Stored data
....

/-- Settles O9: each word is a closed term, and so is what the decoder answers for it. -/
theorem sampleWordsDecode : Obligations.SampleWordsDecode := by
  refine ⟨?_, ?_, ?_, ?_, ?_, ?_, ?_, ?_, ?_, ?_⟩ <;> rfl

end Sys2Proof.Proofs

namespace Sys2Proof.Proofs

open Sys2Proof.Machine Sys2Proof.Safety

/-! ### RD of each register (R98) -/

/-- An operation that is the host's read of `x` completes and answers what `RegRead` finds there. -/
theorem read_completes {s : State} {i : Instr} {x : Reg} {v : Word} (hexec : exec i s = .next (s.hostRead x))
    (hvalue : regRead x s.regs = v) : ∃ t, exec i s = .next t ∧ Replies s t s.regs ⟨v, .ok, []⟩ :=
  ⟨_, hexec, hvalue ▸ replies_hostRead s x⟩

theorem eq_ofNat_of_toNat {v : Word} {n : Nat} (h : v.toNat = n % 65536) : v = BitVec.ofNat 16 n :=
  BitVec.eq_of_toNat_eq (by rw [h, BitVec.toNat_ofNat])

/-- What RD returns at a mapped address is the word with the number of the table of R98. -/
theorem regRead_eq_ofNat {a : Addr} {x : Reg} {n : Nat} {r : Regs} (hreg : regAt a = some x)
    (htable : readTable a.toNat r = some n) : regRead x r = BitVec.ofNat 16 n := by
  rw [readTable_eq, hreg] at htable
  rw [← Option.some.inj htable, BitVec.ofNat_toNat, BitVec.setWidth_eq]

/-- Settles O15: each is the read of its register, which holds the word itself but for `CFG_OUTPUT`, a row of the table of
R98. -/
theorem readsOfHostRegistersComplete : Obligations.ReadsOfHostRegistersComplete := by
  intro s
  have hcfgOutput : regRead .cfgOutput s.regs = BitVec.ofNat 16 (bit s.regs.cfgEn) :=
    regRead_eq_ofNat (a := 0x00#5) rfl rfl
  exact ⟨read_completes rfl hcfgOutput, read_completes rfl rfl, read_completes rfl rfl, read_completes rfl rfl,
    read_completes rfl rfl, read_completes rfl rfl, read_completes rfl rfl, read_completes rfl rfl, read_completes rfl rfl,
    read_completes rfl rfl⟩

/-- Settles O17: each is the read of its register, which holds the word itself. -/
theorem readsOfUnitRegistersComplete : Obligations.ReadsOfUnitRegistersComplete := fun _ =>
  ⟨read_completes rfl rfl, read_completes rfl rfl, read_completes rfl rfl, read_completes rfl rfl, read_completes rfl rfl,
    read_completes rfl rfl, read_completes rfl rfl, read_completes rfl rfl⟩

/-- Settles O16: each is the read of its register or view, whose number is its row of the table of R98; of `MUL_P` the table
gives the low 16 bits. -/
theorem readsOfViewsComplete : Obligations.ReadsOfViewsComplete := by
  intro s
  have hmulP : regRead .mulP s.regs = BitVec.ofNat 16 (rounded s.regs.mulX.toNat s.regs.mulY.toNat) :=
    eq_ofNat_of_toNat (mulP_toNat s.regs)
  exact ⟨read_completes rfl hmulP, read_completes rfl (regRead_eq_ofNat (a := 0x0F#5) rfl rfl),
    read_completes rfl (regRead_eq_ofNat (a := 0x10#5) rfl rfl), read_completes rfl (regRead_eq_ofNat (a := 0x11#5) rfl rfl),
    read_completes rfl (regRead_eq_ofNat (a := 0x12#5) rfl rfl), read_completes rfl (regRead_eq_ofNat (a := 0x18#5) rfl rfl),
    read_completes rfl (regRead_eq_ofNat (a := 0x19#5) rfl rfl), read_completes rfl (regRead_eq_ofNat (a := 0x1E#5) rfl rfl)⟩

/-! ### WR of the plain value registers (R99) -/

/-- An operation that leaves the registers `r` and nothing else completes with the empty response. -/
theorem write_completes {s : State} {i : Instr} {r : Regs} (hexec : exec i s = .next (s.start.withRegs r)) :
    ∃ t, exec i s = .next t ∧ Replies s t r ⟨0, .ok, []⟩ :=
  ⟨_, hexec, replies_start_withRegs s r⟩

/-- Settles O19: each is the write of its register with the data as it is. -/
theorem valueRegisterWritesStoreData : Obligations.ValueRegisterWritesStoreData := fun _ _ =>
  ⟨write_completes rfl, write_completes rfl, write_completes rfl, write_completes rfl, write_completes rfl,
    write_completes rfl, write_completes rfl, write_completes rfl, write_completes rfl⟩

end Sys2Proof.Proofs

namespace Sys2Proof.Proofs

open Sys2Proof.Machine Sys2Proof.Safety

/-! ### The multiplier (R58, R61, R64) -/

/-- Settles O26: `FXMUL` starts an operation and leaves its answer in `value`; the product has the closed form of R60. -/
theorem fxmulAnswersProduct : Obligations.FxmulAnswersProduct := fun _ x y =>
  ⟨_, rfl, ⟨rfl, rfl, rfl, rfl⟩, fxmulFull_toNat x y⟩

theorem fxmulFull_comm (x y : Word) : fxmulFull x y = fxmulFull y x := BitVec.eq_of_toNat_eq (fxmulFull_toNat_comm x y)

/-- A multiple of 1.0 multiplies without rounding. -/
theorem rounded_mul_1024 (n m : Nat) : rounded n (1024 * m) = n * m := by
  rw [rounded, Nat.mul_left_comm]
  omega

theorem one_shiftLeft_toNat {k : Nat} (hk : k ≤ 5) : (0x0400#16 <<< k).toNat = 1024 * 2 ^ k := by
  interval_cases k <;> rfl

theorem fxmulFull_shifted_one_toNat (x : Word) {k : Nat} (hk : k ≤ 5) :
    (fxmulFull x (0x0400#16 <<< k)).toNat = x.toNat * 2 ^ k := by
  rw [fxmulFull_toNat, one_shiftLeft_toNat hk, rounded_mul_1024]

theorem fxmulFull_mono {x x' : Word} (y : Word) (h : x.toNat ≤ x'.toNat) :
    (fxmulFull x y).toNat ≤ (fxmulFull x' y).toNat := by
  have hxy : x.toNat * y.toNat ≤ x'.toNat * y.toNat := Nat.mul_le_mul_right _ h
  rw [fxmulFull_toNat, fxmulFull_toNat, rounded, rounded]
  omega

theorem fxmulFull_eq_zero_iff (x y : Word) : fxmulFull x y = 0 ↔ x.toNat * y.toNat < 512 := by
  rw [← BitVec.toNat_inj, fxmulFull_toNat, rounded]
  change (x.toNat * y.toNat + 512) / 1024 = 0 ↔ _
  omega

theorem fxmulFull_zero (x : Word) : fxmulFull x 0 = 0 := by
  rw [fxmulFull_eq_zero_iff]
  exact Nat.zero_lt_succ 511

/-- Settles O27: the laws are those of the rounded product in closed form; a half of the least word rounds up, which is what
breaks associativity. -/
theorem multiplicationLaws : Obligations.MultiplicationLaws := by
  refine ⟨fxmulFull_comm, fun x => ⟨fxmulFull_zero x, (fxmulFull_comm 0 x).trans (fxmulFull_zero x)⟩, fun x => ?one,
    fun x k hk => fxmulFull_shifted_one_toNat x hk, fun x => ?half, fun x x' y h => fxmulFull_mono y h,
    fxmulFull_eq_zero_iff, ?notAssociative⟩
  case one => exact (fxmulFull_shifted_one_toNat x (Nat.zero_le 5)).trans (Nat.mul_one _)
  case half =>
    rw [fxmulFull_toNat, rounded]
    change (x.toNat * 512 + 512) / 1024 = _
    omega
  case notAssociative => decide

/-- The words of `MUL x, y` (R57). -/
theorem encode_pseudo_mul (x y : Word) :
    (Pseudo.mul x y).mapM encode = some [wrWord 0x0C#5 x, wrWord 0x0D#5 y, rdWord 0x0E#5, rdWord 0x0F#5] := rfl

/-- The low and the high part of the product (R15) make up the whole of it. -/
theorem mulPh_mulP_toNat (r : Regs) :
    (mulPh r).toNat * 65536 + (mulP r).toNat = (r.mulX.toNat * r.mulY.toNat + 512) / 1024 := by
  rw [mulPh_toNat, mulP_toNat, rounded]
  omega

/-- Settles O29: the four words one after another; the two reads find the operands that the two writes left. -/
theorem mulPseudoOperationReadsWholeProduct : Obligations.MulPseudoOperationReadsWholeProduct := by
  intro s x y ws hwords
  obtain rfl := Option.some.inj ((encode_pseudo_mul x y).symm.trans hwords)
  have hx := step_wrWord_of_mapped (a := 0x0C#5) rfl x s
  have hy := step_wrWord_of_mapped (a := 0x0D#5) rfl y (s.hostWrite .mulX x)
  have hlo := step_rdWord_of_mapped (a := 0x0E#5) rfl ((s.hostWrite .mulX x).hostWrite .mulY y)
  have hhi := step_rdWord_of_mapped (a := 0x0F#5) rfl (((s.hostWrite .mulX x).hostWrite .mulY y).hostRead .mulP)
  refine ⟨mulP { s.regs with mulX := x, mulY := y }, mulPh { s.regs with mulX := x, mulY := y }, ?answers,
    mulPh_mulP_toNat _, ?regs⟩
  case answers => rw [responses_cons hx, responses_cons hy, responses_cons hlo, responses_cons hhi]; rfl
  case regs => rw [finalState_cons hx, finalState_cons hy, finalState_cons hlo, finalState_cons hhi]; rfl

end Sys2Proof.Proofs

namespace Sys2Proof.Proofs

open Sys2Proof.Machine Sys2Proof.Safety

....

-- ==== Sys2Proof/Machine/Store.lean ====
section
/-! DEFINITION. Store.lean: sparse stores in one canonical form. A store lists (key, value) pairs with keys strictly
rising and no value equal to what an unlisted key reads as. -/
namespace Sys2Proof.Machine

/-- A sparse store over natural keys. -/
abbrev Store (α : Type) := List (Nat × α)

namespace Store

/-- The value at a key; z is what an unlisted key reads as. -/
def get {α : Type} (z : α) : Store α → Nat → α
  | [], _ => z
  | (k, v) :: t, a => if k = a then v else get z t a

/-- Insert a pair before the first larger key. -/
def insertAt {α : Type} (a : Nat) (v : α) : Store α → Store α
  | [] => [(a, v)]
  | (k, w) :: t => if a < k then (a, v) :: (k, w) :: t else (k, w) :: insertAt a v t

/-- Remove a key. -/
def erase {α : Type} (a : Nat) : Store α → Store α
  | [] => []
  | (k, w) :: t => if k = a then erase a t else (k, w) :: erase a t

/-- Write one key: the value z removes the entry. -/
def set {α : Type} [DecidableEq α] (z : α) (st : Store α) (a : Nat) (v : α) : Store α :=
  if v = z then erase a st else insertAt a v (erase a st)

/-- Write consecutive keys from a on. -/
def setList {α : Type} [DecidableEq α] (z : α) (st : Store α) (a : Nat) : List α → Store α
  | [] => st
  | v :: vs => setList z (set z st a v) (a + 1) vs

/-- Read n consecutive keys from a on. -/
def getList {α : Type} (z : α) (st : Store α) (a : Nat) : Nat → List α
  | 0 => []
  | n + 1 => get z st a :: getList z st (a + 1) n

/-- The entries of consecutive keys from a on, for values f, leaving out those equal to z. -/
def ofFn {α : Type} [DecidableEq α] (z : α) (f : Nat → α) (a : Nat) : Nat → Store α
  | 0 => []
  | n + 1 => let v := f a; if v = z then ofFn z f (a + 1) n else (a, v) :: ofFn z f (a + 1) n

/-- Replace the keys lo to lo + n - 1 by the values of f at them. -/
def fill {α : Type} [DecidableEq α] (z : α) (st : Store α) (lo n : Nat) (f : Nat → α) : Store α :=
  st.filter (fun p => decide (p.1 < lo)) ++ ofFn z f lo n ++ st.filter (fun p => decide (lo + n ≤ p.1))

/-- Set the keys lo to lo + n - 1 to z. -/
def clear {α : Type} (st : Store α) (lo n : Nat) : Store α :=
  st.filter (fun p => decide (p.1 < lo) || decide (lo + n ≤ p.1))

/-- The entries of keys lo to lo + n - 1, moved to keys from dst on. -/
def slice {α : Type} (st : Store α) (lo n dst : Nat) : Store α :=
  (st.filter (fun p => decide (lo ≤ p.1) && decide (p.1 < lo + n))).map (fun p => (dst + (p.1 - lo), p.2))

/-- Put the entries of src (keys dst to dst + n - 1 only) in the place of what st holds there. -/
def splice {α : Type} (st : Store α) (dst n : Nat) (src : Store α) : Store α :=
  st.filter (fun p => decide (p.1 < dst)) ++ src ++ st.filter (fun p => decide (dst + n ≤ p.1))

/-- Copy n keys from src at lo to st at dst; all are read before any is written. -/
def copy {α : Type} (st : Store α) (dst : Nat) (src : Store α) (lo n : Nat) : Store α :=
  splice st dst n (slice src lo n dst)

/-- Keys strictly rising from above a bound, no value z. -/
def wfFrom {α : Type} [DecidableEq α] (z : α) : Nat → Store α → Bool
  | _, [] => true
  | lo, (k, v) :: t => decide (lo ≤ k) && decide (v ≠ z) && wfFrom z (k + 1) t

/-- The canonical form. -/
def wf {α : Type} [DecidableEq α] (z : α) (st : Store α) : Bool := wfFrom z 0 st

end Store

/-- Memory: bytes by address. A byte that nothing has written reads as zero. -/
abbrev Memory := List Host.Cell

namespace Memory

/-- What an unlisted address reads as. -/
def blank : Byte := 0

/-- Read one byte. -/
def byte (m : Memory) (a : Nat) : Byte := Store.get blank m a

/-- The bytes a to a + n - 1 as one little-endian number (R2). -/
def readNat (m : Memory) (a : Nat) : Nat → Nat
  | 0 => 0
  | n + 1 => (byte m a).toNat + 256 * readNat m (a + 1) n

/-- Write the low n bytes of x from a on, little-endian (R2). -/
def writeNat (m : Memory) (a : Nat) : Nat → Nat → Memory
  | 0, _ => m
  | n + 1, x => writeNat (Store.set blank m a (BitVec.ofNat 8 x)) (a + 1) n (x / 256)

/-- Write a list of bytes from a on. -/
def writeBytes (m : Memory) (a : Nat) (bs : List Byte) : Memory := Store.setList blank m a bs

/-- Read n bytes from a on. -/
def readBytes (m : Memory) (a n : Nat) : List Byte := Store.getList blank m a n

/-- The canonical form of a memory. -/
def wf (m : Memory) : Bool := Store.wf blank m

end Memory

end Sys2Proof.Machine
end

....

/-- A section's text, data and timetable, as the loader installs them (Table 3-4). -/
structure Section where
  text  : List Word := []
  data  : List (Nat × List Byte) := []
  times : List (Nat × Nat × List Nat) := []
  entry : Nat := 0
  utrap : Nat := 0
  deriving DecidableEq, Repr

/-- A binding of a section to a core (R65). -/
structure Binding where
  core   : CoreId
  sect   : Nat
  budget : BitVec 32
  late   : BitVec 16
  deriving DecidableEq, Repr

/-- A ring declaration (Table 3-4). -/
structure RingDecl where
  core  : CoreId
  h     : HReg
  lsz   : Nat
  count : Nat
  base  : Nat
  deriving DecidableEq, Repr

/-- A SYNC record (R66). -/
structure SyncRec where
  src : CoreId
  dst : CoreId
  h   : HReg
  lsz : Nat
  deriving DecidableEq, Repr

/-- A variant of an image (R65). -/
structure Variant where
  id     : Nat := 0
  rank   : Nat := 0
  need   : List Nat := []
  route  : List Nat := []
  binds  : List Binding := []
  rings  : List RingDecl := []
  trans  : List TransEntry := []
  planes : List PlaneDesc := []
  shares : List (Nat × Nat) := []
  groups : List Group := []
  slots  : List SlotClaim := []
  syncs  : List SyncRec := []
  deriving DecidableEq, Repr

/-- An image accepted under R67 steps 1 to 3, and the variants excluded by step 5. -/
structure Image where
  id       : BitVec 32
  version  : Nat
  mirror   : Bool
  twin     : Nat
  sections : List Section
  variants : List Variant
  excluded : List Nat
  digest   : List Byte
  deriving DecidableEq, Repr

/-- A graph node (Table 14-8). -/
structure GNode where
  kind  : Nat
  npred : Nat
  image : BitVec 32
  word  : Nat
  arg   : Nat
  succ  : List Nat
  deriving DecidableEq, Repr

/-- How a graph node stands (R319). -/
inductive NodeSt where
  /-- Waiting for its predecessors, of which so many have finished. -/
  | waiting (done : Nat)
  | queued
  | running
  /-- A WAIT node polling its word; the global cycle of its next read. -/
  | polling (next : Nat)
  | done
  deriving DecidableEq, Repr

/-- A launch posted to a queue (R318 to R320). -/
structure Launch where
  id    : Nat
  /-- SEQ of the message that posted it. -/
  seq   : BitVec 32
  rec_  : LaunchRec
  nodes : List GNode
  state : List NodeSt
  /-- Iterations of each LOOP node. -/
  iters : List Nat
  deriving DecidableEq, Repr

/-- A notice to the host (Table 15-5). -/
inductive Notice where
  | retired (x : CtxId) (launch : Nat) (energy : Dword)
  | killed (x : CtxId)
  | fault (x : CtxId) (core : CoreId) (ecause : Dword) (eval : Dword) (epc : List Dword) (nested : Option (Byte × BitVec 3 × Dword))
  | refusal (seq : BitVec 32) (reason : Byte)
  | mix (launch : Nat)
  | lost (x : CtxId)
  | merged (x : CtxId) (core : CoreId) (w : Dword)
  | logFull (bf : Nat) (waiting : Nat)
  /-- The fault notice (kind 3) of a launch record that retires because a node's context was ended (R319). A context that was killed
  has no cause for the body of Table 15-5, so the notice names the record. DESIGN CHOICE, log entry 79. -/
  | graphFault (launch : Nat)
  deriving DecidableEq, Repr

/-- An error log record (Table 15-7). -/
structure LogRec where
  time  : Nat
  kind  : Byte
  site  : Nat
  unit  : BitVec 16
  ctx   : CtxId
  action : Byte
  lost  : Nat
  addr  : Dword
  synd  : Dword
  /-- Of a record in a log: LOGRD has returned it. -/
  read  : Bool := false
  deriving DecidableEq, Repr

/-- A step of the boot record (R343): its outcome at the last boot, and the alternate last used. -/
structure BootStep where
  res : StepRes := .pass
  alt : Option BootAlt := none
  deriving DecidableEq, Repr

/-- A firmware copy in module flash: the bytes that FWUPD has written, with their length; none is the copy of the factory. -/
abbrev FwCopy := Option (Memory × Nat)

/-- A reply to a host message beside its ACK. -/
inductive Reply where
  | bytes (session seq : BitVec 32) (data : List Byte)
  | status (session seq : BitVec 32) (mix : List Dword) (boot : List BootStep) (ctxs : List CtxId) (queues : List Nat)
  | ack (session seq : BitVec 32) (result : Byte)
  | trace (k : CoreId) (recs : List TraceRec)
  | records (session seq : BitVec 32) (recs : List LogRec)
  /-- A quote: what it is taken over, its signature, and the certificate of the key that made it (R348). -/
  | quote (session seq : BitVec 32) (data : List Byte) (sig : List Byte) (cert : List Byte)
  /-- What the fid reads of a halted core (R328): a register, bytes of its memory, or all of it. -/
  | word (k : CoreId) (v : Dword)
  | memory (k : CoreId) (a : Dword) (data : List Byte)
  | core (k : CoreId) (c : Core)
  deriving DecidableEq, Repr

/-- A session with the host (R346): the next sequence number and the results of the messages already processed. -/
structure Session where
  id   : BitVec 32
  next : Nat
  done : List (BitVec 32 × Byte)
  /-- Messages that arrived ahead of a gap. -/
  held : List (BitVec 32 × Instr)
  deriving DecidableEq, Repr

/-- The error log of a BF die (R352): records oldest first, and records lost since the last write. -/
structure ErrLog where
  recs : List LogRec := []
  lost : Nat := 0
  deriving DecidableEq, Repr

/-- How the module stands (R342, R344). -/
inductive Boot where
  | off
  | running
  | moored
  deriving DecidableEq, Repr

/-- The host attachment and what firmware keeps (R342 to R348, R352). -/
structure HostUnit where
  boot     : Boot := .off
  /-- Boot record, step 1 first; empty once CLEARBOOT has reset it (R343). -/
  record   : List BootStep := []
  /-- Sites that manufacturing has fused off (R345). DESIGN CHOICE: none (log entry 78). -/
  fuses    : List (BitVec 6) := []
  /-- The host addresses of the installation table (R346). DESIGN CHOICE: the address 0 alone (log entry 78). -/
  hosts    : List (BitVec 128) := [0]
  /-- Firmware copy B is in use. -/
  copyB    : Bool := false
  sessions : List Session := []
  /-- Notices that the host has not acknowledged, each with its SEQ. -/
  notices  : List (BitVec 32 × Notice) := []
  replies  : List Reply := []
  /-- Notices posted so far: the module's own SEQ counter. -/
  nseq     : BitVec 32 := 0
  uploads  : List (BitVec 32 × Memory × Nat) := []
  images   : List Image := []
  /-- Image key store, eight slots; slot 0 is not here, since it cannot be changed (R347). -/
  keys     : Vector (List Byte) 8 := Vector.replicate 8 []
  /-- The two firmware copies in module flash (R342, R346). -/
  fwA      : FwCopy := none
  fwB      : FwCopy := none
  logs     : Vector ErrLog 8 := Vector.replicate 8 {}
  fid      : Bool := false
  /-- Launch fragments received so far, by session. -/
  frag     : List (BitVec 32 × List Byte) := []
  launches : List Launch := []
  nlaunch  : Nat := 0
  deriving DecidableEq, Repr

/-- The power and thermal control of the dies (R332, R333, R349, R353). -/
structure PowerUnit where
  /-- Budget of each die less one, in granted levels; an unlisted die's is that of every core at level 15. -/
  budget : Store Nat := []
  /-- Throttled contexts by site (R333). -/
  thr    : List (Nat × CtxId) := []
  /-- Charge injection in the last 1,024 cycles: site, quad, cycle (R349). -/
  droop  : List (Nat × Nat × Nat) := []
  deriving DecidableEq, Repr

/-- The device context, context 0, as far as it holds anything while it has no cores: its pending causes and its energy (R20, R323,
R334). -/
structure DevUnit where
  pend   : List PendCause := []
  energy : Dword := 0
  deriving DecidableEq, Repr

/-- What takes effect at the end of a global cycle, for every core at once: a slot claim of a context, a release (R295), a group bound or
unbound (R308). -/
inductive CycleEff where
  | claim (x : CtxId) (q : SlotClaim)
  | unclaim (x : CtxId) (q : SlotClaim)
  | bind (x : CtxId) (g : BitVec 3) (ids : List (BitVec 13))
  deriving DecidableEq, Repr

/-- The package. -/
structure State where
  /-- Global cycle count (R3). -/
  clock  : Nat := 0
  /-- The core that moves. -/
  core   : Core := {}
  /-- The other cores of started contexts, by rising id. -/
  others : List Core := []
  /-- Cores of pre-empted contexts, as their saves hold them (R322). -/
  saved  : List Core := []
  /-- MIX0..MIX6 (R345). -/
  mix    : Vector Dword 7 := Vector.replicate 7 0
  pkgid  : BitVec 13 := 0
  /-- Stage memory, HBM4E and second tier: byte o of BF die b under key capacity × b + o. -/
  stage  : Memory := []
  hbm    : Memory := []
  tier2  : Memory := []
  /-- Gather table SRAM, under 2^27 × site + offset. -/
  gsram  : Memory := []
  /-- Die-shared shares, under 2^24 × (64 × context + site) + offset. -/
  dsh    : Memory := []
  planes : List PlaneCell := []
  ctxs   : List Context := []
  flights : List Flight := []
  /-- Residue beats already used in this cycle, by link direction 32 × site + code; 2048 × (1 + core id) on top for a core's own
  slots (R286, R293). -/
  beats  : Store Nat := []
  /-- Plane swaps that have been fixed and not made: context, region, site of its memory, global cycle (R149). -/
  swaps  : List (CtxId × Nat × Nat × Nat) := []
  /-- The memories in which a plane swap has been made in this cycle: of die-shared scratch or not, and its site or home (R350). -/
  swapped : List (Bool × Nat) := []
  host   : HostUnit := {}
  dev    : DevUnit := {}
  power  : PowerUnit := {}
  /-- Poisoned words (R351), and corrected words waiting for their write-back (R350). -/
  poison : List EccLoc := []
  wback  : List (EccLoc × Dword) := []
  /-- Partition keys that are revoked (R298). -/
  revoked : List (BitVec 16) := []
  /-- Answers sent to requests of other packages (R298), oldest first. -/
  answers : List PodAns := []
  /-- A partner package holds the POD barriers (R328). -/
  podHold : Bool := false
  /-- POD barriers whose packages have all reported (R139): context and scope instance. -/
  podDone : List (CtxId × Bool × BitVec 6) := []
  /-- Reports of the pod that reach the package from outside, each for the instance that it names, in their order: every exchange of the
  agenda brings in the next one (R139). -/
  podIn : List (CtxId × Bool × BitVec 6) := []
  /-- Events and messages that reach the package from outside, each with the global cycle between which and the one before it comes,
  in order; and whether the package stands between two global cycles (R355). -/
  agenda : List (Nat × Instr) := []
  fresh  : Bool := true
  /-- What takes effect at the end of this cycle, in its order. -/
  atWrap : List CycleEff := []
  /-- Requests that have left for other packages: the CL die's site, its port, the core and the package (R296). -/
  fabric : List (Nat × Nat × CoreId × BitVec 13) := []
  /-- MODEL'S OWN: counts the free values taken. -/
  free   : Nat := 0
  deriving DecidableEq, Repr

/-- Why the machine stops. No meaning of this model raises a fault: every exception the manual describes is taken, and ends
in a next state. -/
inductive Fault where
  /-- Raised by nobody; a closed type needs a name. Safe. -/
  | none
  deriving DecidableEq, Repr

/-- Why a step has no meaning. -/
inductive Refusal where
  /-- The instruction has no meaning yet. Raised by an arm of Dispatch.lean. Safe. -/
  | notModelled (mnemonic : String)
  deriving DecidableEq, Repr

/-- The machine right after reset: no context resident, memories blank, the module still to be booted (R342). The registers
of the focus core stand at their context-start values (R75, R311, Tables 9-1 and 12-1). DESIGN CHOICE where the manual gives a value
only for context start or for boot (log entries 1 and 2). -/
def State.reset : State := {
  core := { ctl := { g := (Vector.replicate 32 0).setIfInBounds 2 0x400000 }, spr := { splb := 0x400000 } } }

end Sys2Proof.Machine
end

....

Of the entries above, transcribe exactly those lines that fall between the line containing "answers for it. -/" and the line containing "rw [← Option.some.inj", together with those two lines.

■ **Answer to this problem**
/-- Settles O9: each word is a closed term, and so is what the decoder answers for it. -/
theorem sampleWordsDecode : Obligations.SampleWordsDecode := by
  refine ⟨?_, ?_, ?_, ?_, ?_, ?_, ?_, ?_, ?_, ?_⟩ <;> rfl

end Sys2Proof.Proofs

namespace Sys2Proof.Proofs

open Sys2Proof.Machine Sys2Proof.Safety

/-! ### RD of each register (R98) -/

/-- An operation that is the host's read of `x` completes and answers what `RegRead` finds there. -/
theorem read_completes {s : State} {i : Instr} {x : Reg} {v : Word} (hexec : exec i s = .next (s.hostRead x))
    (hvalue : regRead x s.regs = v) : ∃ t, exec i s = .next t ∧ Replies s t s.regs ⟨v, .ok, []⟩ :=
  ⟨_, hexec, hvalue ▸ replies_hostRead s x⟩

theorem eq_ofNat_of_toNat {v : Word} {n : Nat} (h : v.toNat = n % 65536) : v = BitVec.ofNat 16 n :=
  BitVec.eq_of_toNat_eq (by rw [h, BitVec.toNat_ofNat])

/-- What RD returns at a mapped address is the word with the number of the table of R98. -/
theorem regRead_eq_ofNat {a : Addr} {x : Reg} {n : Nat} {r : Regs} (hreg : regAt a = some x)
    (htable : readTable a.toNat r = some n) : regRead x r = BitVec.ofNat 16 n := by
  rw [readTable_eq, hreg] at htable
  rw [← Option.some.inj htable, BitVec.ofNat_toNat, BitVec.setWidth_eq]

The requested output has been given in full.